To appreciate Camus’s answer to this question, we first take a closer look at why he says life is absurd. “The absurd is born of this confrontation between the human need and the unreasonable silence of the world.”49 It is impossible to even know that “this world has a meaning that transcends it.” Thus life is absurd because the world is unresponsive (silent) to the human need for meaning, the need to have “a purpose to his life”50 and to perceive coherence (“unity” and “rational” order) in this world.51 In other words, “I know what man wants [meaning]” and “I know what the world offers him [meaninglessness]”52—it is absurd to be offered the exact opposite of what we need or want.
According to Camus, in recognizing that life is absurd, the consequence should neither be hope, especially hope in God,53 nor suicide. What then should it be? What is the point of living? “Living is keeping the absurd alive. Keeping it alive is, above all, contemplating it.”54 In keeping the absurd alive by contemplating it, “Thus I draw from the absurd three consequences which are my revolt, my freedom and my passion. By the mere activity of consciousness I transform into a rule of life what was an invitation to death—and I refuse suicide.”55 This is a profound statement with far-reaching implications. What does it mean?
This “rule of life,” in refusing suicide while rejecting divine transcendence, involves “revolt,” “freedom,” and “passion.”56 It is a “revolt” because it refuses the invitation to death even though this means having to constantly face the conflict between what we need (meaning) and what we get (meaninglessness). And yet living a meaningless life spells “freedom” because to the extent to which we “imagined a purpose” to our life (given by God), we adapted ourselves to the demands of a purpose and became a slave.57 “But what does life mean in such a universe? Nothing else for the moment but indifference to the future and a desire to use up everything that is given,” that is, live in the present moment to the fullest measure (quantity) with “passion” though it “is tantamount to substituting the quantity of experiences for the quality.”58 This sounds like a form of Greek hedonism.59
Camus’s reflection on suicide and the absurdity of life led him to conclude, “It was previously a question of finding out whether or not life had to have a meaning to be lived. It now becomes clear on the contrary that it will be lived all the better if it has no meaning.”60 In fact he says the “revolt [refusing suicide and keeping the absurd alive] gives life its value.”61 Hence he considers such an absurd life as having “value” and thus worth living! This is the outcome of Camus reflecting on the meaning of life, just like in the Dialogue, but with divine transcendence taken out of the picture. Such a reflection is precisely what the Dialogue warns against!

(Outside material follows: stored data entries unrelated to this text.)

-- ==== Sys2Proof/Machine/Remap.lean ====
section
/-! DEFINITION. The remap engines and the mesh slots (R266–R275). -/

namespace Sys2Proof.Machine

def State.remap (s : State) (n : Nat) : Remap := SMap.get s.remaps Remap.unbound n
def State.setRemap (s : State) (n : Nat) (r : Remap) : State :=
  { s with remaps := SMap.put s.remaps Remap.unbound n r }

/-- The mesh slot that a staged MESH_LOAD loads. -/
def Entry.meshSlot (e : Entry) : Option Nat :=
  match e.kind with
  | .cmd op _ p => if op = 0x400 then some (bits (wAt p 0) 5 0) else none
  | _ => none

/-- A staging entry will still free the mesh loaded for slot `m`. -/
def State.meshStaged (s : State) (m : Nat) : Bool :=
  let g := s.groom.staging
  let due := match g.frozen with | some f => if f.void then [] else f.entries | none => []
  (g.fill ++ g.future.map (·.2) ++ due).any (fun e => e.meshSlot == some m)

/-- Mesh slot `m`: a mesh whose staged load was discarded with its set is gone. -/
def State.mesh (s : State) (m : Nat) : Mesh :=
  let x := SMap.get s.meshes Mesh.free m
  if x.held && x.loading.isNone && !s.meshStaged m then { x with next := none, held := false } else x
def State.setMesh (s : State) (m : Nat) (x : Mesh) : State := { s with meshes := SMap.put s.meshes Mesh.free m x }

def remapUnit (n : Nat) : Nat := 0x4000 + n

/-- The status registers follow the engine (Table IF-8). -/
def showRemap (n fault : Nat) (s : State) : State :=
  let r := s.remap n
  let st := if r.stuck then 3 else if r.run.isSome then 2 else if r.bind.isSome then (if fault ≠ 0 then 3 else 1) else 0
  let k := match r.bind with | some b => b.regions.length | none => 0
  s.setReg (R.REMAP_STATUS n) (w32 (st + 4 * b01 r.late + 16 * fault + 256 * k))

/-- Bytes of one buffer of a mesh (R267). -/
def meshBytes (gw gh : Nat) : Nat := ceilDiv (gw * gh * 8) 64 * 64

def MeshBuf.bytes (b : MeshBuf) : Nat := meshBytes b.gw b.gh

/-- The status registers of a mesh slot (Table IF-8). -/
def showMesh (m : Nat) (s : State) : State :=
  let x := s.mesh m
  let shape := match x.active with
    | some b => 256 * (b.gw - 1) + 65536 * (b.gh - 1) + 2 ^ 24 * b.ms
    | none => 0
  (s.setReg (R.MESH_STATUS m) (w32 (b01 x.active.isSome + 2 * b01 x.next.isSome + 4 * x.index + shape))).setReg
    (R.MESH_BASE m) (w32 x.base)

/-! ### Mesh positions (R268, R269) -/

/-- A node of a mesh buffer: none where it is invalid. -/
def meshNode (b : MeshBuf × List Byte) (i j : Nat) : Option (Int × Int) :=
  let bs := (b.2.drop ((j * b.1.gw + i) * 8)).take 8
  let x := leNat (bs.take 4)
  if x = 0x80000000 then none else some (sext 32 x, sext 32 (leNat (bs.drop 4)))

/-- The source position of region pixel (u, v) in 1/64 pixels; none where a node of non-zero weight is invalid. -/
def meshPos (b : MeshBuf × List Byte) (u v : Nat) : Option (Int × Int) :=
  let q := 2 ^ b.1.ms
  let i := u / q
  let j := v / q
  let fu := u % q
  let fv := v % q
  let ws : List (Nat × Nat × Nat) :=
    [((q - fu) * (q - fv), i, j), (fu * (q - fv), i + 1, j), ((q - fu) * fv, i, j + 1), (fu * fv, i + 1, j + 1)]
  let used := ws.filter (fun w => w.1 ≠ 0)
  let nodes := used.map (fun w => (meshNode b w.2.1 w.2.2).map (fun p => ((w.1 : Int) * p.1, (w.1 : Int) * p.2)))
  if nodes.any (·.isNone) then none
  else
    let sum := nodes.foldl (fun (acc : Int × Int) o => match o with | some p => (acc.1 + p.1, acc.2 + p.2) | none => acc) (0, 0)
    some (rndI sum.1 (2 * b.1.ms), rndI sum.2 (2 * b.1.ms))

/-! ### Sampling (R270, R271) -/

/-- One component plane of a source frame: width, lines, and its samples line by line. -/
structure Plane where
  w : Nat
  h : Nat
  top : Nat
  lines : List (List Nat)
  deriving DecidableEq, Repr

/-- A sample, with taps beyond the edge reading the edge sample (R271). -/
def Plane.at_ (p : Plane) (x y : Int) : Int :=
  let cx := (clampI 0 ((p.w : Int) - 1) x).toNat
  let cy := (clampI 0 ((p.h : Int) - 1) y).toNat
  (((p.lines.getD cy []).getD cx 0 : Nat) : Int)

/-- A component at a position in 1/64 pixels: bilinear or bicubic (R270). -/
def Plane.sample (p : Plane) (bicubic : Bool) (x y : Int) : Nat :=
  let xi := shrI x 6
  let yi := shrI y 6
  let fx := x - xi * 64
  let fy := y - yi * 64
  if bicubic then
    let row (b : Int) : Int := (List.zipWith (fun w (a : Int) => w * p.at_ (xi + a) (yi + b)) (cubic fx) [-1, 0, 1, 2]).foldl (· + ·) 0
    let v := (List.zipWith (fun w b => w * row b) (cubic fy) [-1, 0, 1, 2]).foldl (· + ·) 0
    (clampI 0 (p.top : Int) (rndI v 28)).toNat
  else
    (rndI (p.at_ xi yi * (64 - fx) * (64 - fy) + p.at_ (xi + 1) yi * fx * (64 - fy)
      + p.at_ xi (yi + 1) * (64 - fx) * fy + p.at_ (xi + 1) (yi + 1) * fx * fy) 12).toNat

/-- What a destination pixel takes: nothing (no region), FILL, or a source position (R269, R271). -/
inductive Spot where
  | outside
  | fill
  | from_ (x y : Int) (bicubic : Bool)
  deriving DecidableEq, Repr

/-- The spot of destination pixel (x, y) for a source of `sw` × `sh` pixels. -/
def spotOf (rs : List (Region × Option (MeshBuf × List Byte))) (sw sh x y : Nat) : Spot :=
  match rs.find? (fun r => decide (r.1.ox ≤ x ∧ x < r.1.ox + r.1.w ∧ r.1.oy ≤ y ∧ y < r.1.oy + r.1.h)) with
  | none => .outside
  | some (r, none) => if r.w = 0 then .outside else .fill
  | some (r, some b) =>
    match meshPos b (x - r.ox) (y - r.oy) with
    | none => .fill
    | some (px, py) =>
      let mx : Int := ((sw : Int) - 1) * 64
      let my : Int := ((sh : Int) - 1) * 64
      let out := decide (px < 0 ∨ mx < px ∨ py < 0 ∨ my < py)
      if sh = 0 || (r.fill && out) then .fill
      else .from_ (clampI 0 mx px) (clampI 0 my py) r.bicubic

/-! ### Frames (R272) -/

/-- Planes of a format in memory. -/
def fmtPlanes (fmt : Nat) : Nat := if fmt = 4 then 3 else 1

/-- Bytes of a line of `w` pixels of one plane. -/
def fmtLine (fmt w : Nat) : Nat := match fmt with | 0 => w | 1 => 2 * w | 2 => 4 * w | 3 => 2 * w | _ => 2 * w

/-- 16-bit little-endian samples of a line. -/
def u16s (bs : List Byte) (w : Nat) : List Nat := (upTo w).map (fun i => bAt bs (2 * i) + 256 * bAt bs (2 * i + 1))

/-- Every `k`th byte of a line from byte `o`. -/
def strided (bs : List Byte) (w k o : Nat) : List Nat := (upTo w).map (fun i => bAt bs (k * i + o))

/-- The component planes of a source frame from the lines of its memory planes. -/
def sourcePlanes (fmt sw sh : Nat) (mem : List (List (List Byte))) : List Plane :=
  let m (i : Nat) : List (List Byte) := mem.getD i []
  match fmt with
  | 0 => [⟨sw, sh, 255, (m 0).map (fun l => strided l sw 1 0)⟩]
  | 1 => [⟨sw, sh, 65535, (m 0).map (fun l => u16s l sw)⟩]
  | 2 => (upTo 4).map (fun c => ⟨sw, sh, 255, (m 0).map (fun l => strided l sw 4 c)⟩)
  | 3 => [⟨sw, sh, 255, (m 0).map (fun l => strided l sw 2 1)⟩,
          ⟨sw / 2, sh, 255, (m 0).map (fun l => strided l (sw / 2) 4 0)⟩,
          ⟨sw / 2, sh, 255, (m 0).map (fun l => strided l (sw / 2) 4 2)⟩]
  | _ => (upTo 3).map (fun c => ⟨sw, sh, 65535, (m c).map (fun l => u16s l sw)⟩)

/-- The spots of a line of a format: a YUV422 pair whose first position is FILL, or lies in no region, is FILL (R272). -/
def pairSpots (fmt : Nat) (spots : List Spot) : List Spot :=
  if fmt ≠ 3 then spots else
  (upTo spots.length).map (fun x =>
    let sp := spots.getD x .outside
    match spots.getD (x / 2 * 2) .outside, sp with
    | .from_ _ _ _, _ => sp
    | _, .outside => .outside
    | _, _ => .fill)

/-- A destination line of one memory plane from the spots of its pixels (R270–R272). FILL of a YUV422 pair has
the bytes of word 27 in the order U, Y, V, Y (log entry 21). -/
def destLine (fmt plane : Nat) (f0 f1 : Word) (ps : List Plane) (spots : List Spot) : List Byte :=
  let p (i : Nat) : Plane := ps.getD i ⟨0, 0, 0, []⟩
  let take (i fill : Nat) (sp : Spot) : Nat := match sp with | .from_ x y b => (p i).sample b x y | _ => fill
  match fmt with
  | 0 => spots.map (fun sp => BitVec.ofNat 8 (take 0 (bits f0 7 0) sp))
  | 1 => spots.flatMap (fun sp => leBytes 2 (take 0 (bits f0 15 0) sp))
  | 2 => spots.flatMap (fun sp => (upTo 4).map (fun c => BitVec.ofNat 8 (take c (f0.toNat / 2 ^ (8 * c) % 256) sp)))
  | 3 => (upTo (spots.length)).flatMap (fun x =>
      let sp := spots.getD x .outside
      let first := spots.getD (x / 2 * 2) .outside
      let chroma := match first with
        | .from_ px py b => (p (1 + x % 2)).sample b (shrI px 1) py
        | _ => f0.toNat / 2 ^ (16 * (x % 2)) % 256
      [BitVec.ofNat 8 chroma, BitVec.ofNat 8 (take 0 (f0.toNat / 2 ^ (8 + 16 * (x % 2)) % 256) sp)])
  | _ => spots.flatMap (fun sp =>
      leBytes 2 (take plane (match plane with | 0 => bits f0 15 0 | 1 => bits f0 31 16 | _ => bits f1 15 0) sp))

/-- The lines of a source frame, and whether every read was good. -/
def readSource (r : RemapRun) (sh : Nat) (s : State) : List (List (List Byte)) × Bool × State :=
  let b := r.bind
  (upTo (fmtPlanes b.fmt)).foldl (fun (acc : List (List (List Byte)) × Bool × State) pl =>
    let (ls, ok, s) := (upTo sh).foldl (fun (a : List (List Byte) × Bool × State) v =>
      match r.srcSlot with
      | some slot =>
        let (bs, good, t) := padReadLine b.src slot pl v a.2.2
        (a.1 ++ [bs], a.2.1 && good, t)
      | none =>
        let at_ := b.src * 64 + pl * b.sPlane * 4096 + v * b.sPitch * 64
        let n := fmtLine b.fmt b.sw
        (a.1 ++ [a.2.2.hayRead at_ n], a.2.1 && !a.2.2.hayPoor at_ n, a.2.2)) ([], acc.2.1, acc.2.2)
    (acc.1 ++ [ls], ok, s)) ([], true, s)

/-- Write the destination frame; the number of FILL pixels that lie in a region (REMAP_n_FILL). -/
def writeDest (r : RemapRun) (sh : Nat) (ps : List Plane) (s : State) : Nat × State :=
  let b := r.bind
  let rs := b.regions.zip r.bufs
  (upTo b.dh).foldl (fun (acc : Nat × State) v =>
    let spots := pairSpots b.fmt ((upTo b.dw).map (fun u => spotOf rs b.sw sh u v))
    let fills := (spots.filter (· == Spot.fill)).length
    let s := (upTo (fmtPlanes b.fmt)).foldl (fun t pl =>
      let bs := destLine b.fmt pl b.fill0 b.fill1 ps spots
      match r.dstSlot with
      | some slot => padWriteLine b.dst slot pl v bs t
      | none => t.hayWrite (b.dst * 64 + pl * b.dPlane * 4096 + v * b.dPitch * 64) bs) acc.2
    (acc.1 + fills, s)) (0, s)

/-- The engine's done report (R26, R66). -/
def remapReport (n status : Nat) (tick : Word) (cycles : Word) (s : State) : State :=
  let r := s.remap n
  let dones := ⟨tick, status, r.late⟩ :: r.dones.take 1
  let s := s.setRemap n { r with run := none, dones := dones, late := false, cycles := r.cycles + cycles }
  s.emit (.doneReport (BitVec.ofNat 16 (remapUnit n)) tick status cycles r.late)

/-- A frame of an engine ends: it is written, or dropped with a fault (R273, R274). -/
def remapDone (n : Nat) (s : State) : State :=
  let e := s.remap n
  match e.run with
  | none => s
  | some r =>
    let b := r.bind
    let (k, s) := s.draw
    let cyc := Config.cycles (remapUnit n) k
    let release (s : State) : State := match r.srcSlot with | some i => dropMark b.src i (readerRemap n) s | none => s
    let giveUp (code : Nat) (s : State) : State :=
      let s := release (match r.dstSlot with | some i => returnSlot b.dst i s | none => s)
      showRemap n code (remapReport n 2 r.tick cyc s)
    if r.dropped then showRemap n 0 (remapReport n 1 r.tick cyc (release s))
    else
      let withdrawn := match r.srcSlot with | some i => !s.markHeld b.src i (readerRemap n) | none => false
      if withdrawn then giveUp 2 s
      else if r.poor then giveUp 3 s
      else
        let tag := match r.srcSlot with | some i => s.slotTag b.src i | none => []
        let sh := if r.srcSlot.isSome then tagLines tag else b.sh
        let status := if (s.remap n).run.any (·.trunc) || (r.srcSlot.isSome && tagTrunc tag) then 1 else 0
        let (mem, ok, s) := readSource r sh s
        if !ok then giveUp 1 s
        else
          let (fills, s) := writeDest r sh (sourcePlanes b.fmt b.sw sh mem) s
          let s := match r.dstSlot with
            | some i =>
              (match s.padFor b.dst i with
              | some x =>
                let t : List Word := [1, 0, 0, r.tick, 0, 0, 0, 0, 0, w32 (b.dw + 65536 * b.dh), 0, 0, 0, 0, 0, 0]
                let s := (s.fsStore (x.slotAddr i) (wordsBytes t ++ List.replicate 4032 0)).2
                completeSlot b.dst i (stampSlot b.dst i ⟨r.tick, status, (s.remap n).late⟩ s)
              | none => s)
            | none => s
          let area := b.regions.foldl (fun a g => a + g.w * g.h) 0
          let s := s.setRemap n { s.remap n with pixels := (s.remap n).pixels + area }
          let s := (s.incWrap (R.REMAP_FRAMES n) F.REMAP_FRAMES_FRAMES 1).setFld (R.REMAP_FILL n) F.REMAP_FILL_PIXELS
            (Nat.min fills (2 ^ 24 - 1))
          let s := release s
          showRemap n 0 (remapReport n status r.tick cyc s)

/-! ### Frame starts (R267, R273) -/

/-- A region's frame start activates the mesh that waits in its slot (R267). -/
def activateMesh (m : Nat) (s : State) : State :=
  let x := s.mesh m
  match x.next with
  | some b => if x.held then s else showMesh m (s.setMesh m { x with active := some b, index := 1 - x.index, next := none })
  | none => s

/-- Samples of a line that the engine writes into its destination paddock. -/
def destSamples (b : RemapBind) (s : State) : Nat :=
  match s.pad? b.dst with
  | some x => sampleCount (s.prof x.prof) (fmtLine b.fmt b.dw)
  | none => 0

We have seen Camus claim that life is absurd because the world is unresponsive to the human need for meaning—that is, the need to have “a purpose to his life” and to perceive “unity” and “rational” order in this world. Thus, even an atheist recognizes that to experience the meaning of life, one needs to have a worthwhile purpose to live for as well as to be able to perceive coherence in life—that is, to see how every aspect of life, especially the unpleasant ones, cohere with the purpose of life. As can already be surmised from what is presented above, Qoheleth teaches that to experience the meaning of life we need to fear God and keep his commandments, for it is the worthwhile purpose to live for because it is God’s purpose for humanity (12:13b). Since Camus says to have a purpose to life is to become a slave, he could not have imagined how liberating and meaningful it can be to fear God and keep his commandments.

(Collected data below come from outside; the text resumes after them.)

-- ==== Sys2Proof/Certificates/Slice0/Obligations.lean ====
section
/-! DEFINITION. The statements about the model, one per obligation. In each, a command's conclusion is that exec answers a next
state, and which: a state written with the model's own operations, which change only what their names say. `u` is the state
in which the groom checks a packet, `Runs` and `Stages` say that it takes the packet alone and its checks pass (Safety.lean). -/

open Sys2Proof Sys2Proof.Machine

/-! ### The block as a whole: its queue, reset, registers and memories -/

/-- A step takes the command at the front of the queue and is exec of it with the queue's rest; on an empty queue the block
goes on by itself (log entry 23), and no word of the table spells a command (log entry 24). -/
def Obligations.StepRunsTheFrontCommand : Prop :=
  ∀ (c : Instr) (rest : List Instr) (s : State),
    step { s with pending := c :: rest } = exec c { s with pending := rest }
    ∧ step { s with pending := [] } = .next (idle { s with pending := [] })
    ∧ ∀ nbits w, decodeTableWord nbits w = none ∧ s.withFetchWord nbits w = s

/-- After reset the hub is in BOOT, every register holds its Reset column (R532), nothing waits, and registers and memories have
their canonical form; that the memories read 0, the flash 0xFF, is the model's choice (log entry 29). -/
def Obligations.ResetLeavesTheResetColumn : Prop :=
  State.reset.pending = [] ∧ State.reset.out = [] ∧ State.reset.dstate = .boot ∧ (∀ a, State.reset.reg a = resetOf a)
  ∧ State.reset.tg.running = false ∧ State.reset.tg.count = 0 ∧ State.reset.groom.staging.fill = []
  ∧ State.reset.groom.staging.future = [] ∧ State.reset.groom.staging.frozen = none
  ∧ (∀ n, (State.reset.stall n).state = .empty) ∧ State.reset.regsWf = true ∧ State.reset.memWf = true
  ∧ (∀ a n, State.reset.hayRead a n = List.replicate n 0 ∧ State.reset.fsRead a n = List.replicate n 0)

/-- A register reads back what was written to it, and no other register changes; setting a field keeps the fields beside it;
the registers keep their canonical form. -/
def Obligations.RegistersReadBack : Prop :=
  ∀ (a : Nat) (w : Word) (s : State), s.regsWf = true →
    (s.setReg a w).reg a = w ∧ (s.setReg a w).regsWf = true ∧ (∀ b, b ≠ a → (s.setReg a w).reg b = s.reg b)
    ∧ (∀ (f : Fld) (v : Nat), f.lo ≤ f.hi → f.hi < 32 → (s.setFld a f v).fld a f = v % 2 ^ f.width
      ∧ (s.setFld a f v).regsWf = true ∧ (∀ b, b ≠ a → (s.setFld a f v).reg b = s.reg b)
      ∧ (∀ g : Fld, g.lo ≤ g.hi → g.hi < 32 → (g.hi < f.lo ∨ f.hi < g.lo) → (s.setFld a f v).fld a g = s.fld a g))

/-- The hayloft and the frame store read back what was written, byte for byte, and every byte outside the written range is
unchanged, as are the registers; their canonical form is kept (log entry 29). -/
def Obligations.MemoriesReadBack : Prop :=
  ∀ (a : Nat) (bs : List Byte) (s : State), s.memWf = true →
    (s.hayWrite a bs).hayRead a bs.length = bs ∧ (s.fsWrite a bs).fsRead a bs.length = bs
    ∧ (s.hayWrite a bs).memWf = true ∧ (s.fsWrite a bs).memWf = true
    ∧ (∀ b n, b + n ≤ a ∨ a + bs.length ≤ b →
        (s.hayWrite a bs).hayRead b n = s.hayRead b n ∧ (s.fsWrite a bs).fsRead b n = s.fsRead b n)
    ∧ (∀ b n, (s.hayWrite a bs).fsRead b n = s.fsRead b n ∧ (s.fsWrite a bs).hayRead b n = s.hayRead b n)
    ∧ (∀ b, (s.hayWrite a bs).reg b = s.reg b ∧ (s.fsWrite a bs).reg b = s.reg b)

And as already noted, the unpleasant reality that death is certain while life is uncertain is designed to goad us to fear God and keep his commandments—that is, to live out the worthwhile purpose (12:11, 13b). For “God so works [even through this unpleasant reality] that men (people) should fear him” (3:14b). Thus, even the unpleasant reality coheres with the worthwhile purpose. This helps us perceive coherence in this world and in human life despite the unpleasant reality. Qoheleth highlights the most enigmatic aspect of the uncertainties of life (3:1–8): the reality of “innocent” or undeserved suffering in this world (7:15–8:15). How then can undeserved suffering cohere with the, or any, worthwhile purpose of life?

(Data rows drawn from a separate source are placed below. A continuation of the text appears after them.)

-- ==== Sys2Proof/Laws/Cmd.lean ====
section
/-! SUPPORT. How a command that the groom takes alone goes on: it runs, joins a set, or answers why not. -/

namespace Sys2Proof.Machine

theorem onSource_chainOf (p : Packet) (s : State) (src : Source) : (onSource p s).chainOf src = s.chainOf src := by
  unfold onSource; split <;> rfl

/-- A command that is taken alone goes to the groom in the state its source shows meanwhile. -/
theorem takeCmd_taken {op : Nat} {p : Packet} {s u : State} (h : Taken p s u) :
    takeCmd op p s = takeOne (cmdOf op p) u := by
  obtain ⟨hq, hr, ho, _, _, hm, rfl⟩ := h
  have hv : s.sourceLive p.src = true := by unfold State.sourceOpen at ho; exact (Bool.and_eq_true_iff.mp ho).1
  unfold takeCmd
  simp only [hq, hr, ho, hv, Bool.not_true, Bool.or_self, if_false, Bool.false_eq_true]
  unfold onSource
  by_cases ht : p.src = .twt
  · obtain ⟨hb, hy⟩ := hm ht
    simp only [ht, if_true, mailbox, hb, hy, hr, Bool.not_true, Bool.or_self, if_false, Bool.false_eq_true]
    rfl
  · simp only [ht, if_false]
    rfl

/-- Taking a command of no chain is its receipt and what follows it. -/
theorem takeOne_alone {c : Cmd} {u : State} (hc : u.chainOf c.pkt.src = none) (hp : c.pkt.chain = false) :
    takeOne c u = match receive c none u with
      | (.fail r, v) => finish c r v
      | (.stage e, v) => (match accept e v with
        | (r, none, w) => finish c r w
        | (_, some k, w) => pushSlot c (some k) none w)
      | (.run, v) => (execOne c v).2.2 := by
  unfold takeOne
  simp only [hc, hp, Bool.false_eq_true, if_false]
  all_goals
    rcases receive c none u with ⟨r, v⟩
    cases r <;> rfl

/-- A command that runs has the effect of its opcode. -/
theorem takeCmd_runs {op : Nat} {p : Packet} {s u : State} (h : Runs op p s u) :
    takeCmd op p s = (execOne (cmdOf op p) u).2.2 := by
  obtain ⟨ht, hs, hk, hl⟩ := h
  have hc : u.chainOf p.src = none := by rw [ht.2.2.2.2.2.2, onSource_chainOf]; exact ht.2.2.2.1
  have hr : receive (cmdOf op p) none u = (.run, u) := by
    have hs' : (cmdOf op p).pkt.stage = false := hs
    unfold receive; simp only [hk, hl, hs', Bool.not_false, if_true]
  rw [takeCmd_taken ht, takeOne_alone (c := cmdOf op p) hc ht.2.2.2.2.1, hr]

/-- A command that runs and answers at once. -/
theorem takeCmd_answers {op : Nat} {p : Packet} {s u v : State} {r : Res} (h : Runs op p s u)
    (ha : act (cmdOf op p) u = (.now r, v)) :
    takeCmd op p s = afterwards (cmdOf op p) (decide (r.status < 3)) (finish (cmdOf op p) r v) := by
  rw [takeCmd_runs h]; unfold execOne; rw [ha]

/-- A command that runs and whose reply waits for its work. -/
theorem takeCmd_waits {op : Nat} {p : Packet} {s u v : State} {k : WaitKey} (h : Runs op p s u)
    (ha : act (cmdOf op p) u = (.wait k, v)) :
    takeCmd op p s = afterwards (cmdOf op p) false (pushSlot (cmdOf op p) (some k) none v) := by
  rw [takeCmd_runs h]; unfold execOne; rw [ha]

/-- A command that fails a check answers why. -/
theorem takeCmd_fails {op : Nat} {p : Packet} {s u : State} {r : Res} (h : Taken p s u)
    (hk : checkCmd (cmdOf op p) none u = some r) :
    takeCmd op p s = finish (cmdOf op p) r (if r.status = St.DARK then darkAccess r.detail u else u) := by
  have hc : u.chainOf p.src = none := by rw [h.2.2.2.2.2.2, onSource_chainOf]; exact h.2.2.2.1
  have hr : receive (cmdOf op p) none u = (.fail r, if r.status = St.DARK then darkAccess r.detail u else u) := by
    unfold receive; simp only [hk]
  rw [takeCmd_taken h, takeOne_alone (c := cmdOf op p) hc h.2.2.2.2.1, hr]

/-- The KIND bits that a KIND row's packet carries. -/
theorem kindPacket_bits (p : Packet) (hi lo k : Nat) (hh : hi < 32) (hl : lo ≤ hi) (hp : p.params ≠ []) :
    bits (wAt (kindPacket p hi lo k).params 0) hi lo = k % 2 ^ (hi + 1 - lo) := by
  unfold kindPacket
  cases h : p.params with
  | nil => exact absurd h hp
  | cons w ws => exact Fld.get_put ⟨hi, lo⟩ k w hh hl

/-- KIND 0 is carried by every packet. -/
theorem kindPacket_bits_zero (p : Packet) (hi lo : Nat) (hh : hi < 32) (hl : lo ≤ hi) :
    bits (wAt (kindPacket p hi lo 0).params 0) hi lo = 0 := by
  by_cases hp : p.params = []
  · unfold kindPacket; rw [hp]; simp [wAt, bits, Fld.get]
  · rw [kindPacket_bits p hi lo 0 hh hl hp, Nat.zero_mod]

/-- A command that joins a set: its entry and its answer, or the work that its reply waits for. -/
theorem takeCmd_stages {op : Nat} {p : Packet} {s u v : State} {h : Held} (hs : Stages op p s u)
    (he : entryOf (cmdOf op p) u = (.ok h, v)) (hl : limitChk (cmdOf op p) none v = none) :
    takeCmd op p s = match accept (fanPayload (cmdOf op p) [] h v) v with
      | (r, none, w) => finish (cmdOf op p) r w
      | (_, some k, w) => pushSlot (cmdOf op p) (some k) none w := by
  obtain ⟨ht, hst, hk, _⟩ := hs
  have hc : u.chainOf p.src = none := by rw [ht.2.2.2.2.2.2, onSource_chainOf]; exact ht.2.2.2.1
  have hst' : (cmdOf op p).pkt.stage = true := hst
  have hr : receive (cmdOf op p) none u = (.stage (fanPayload (cmdOf op p) [] h v), v) := by
    unfold receive; simp only [hk, hst', Bool.not_true, Bool.false_eq_true, if_false, he, hl]
  rw [takeCmd_taken ht, takeOne_alone (c := cmdOf op p) hc ht.2.2.2.2.1, hr]

end Sys2Proof.Machine
end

As Job’s debate with his three friends shows, human wisdom is totally at a loss when it comes to resolving the enigma of undeserved suffering. This is why we have ignored non-biblical literature from the ancient (and the modern) world that addresses this enigma.62 The book of Job spells out that such wisdom has to come from God and is to be humbly received by a God-fearing heart (Job 28:20–24, 28). Ecclesiastes with the help of Job has provided an answer to this enigma that is satisfying to a God-fearing heart. Ecclesiastes teaches that God so works, including through undeserved suffering, that people should and would fear him. Job clarifies that to fear God is to “fear God for nothing” (Job 1:9). This means God so works that people should fear him for nothing in return, whether health or wealth, or both. This is what it means to truly fear God.
Given fallen human nature, if God were to guarantee that those who “fear” him would be spared adversities, there would hardly be any who would truly fear God. To “fear” God for something amounts to “fearing” God out of a covetous heart, which cannot be carefree and thus cannot have true enjoyment of life. So God has to allow, as in the case of Job, undeserved suffering so that people would truly fear God. Job, who did indeed fear God for nothing, has been such an encouragement and comfort to believers.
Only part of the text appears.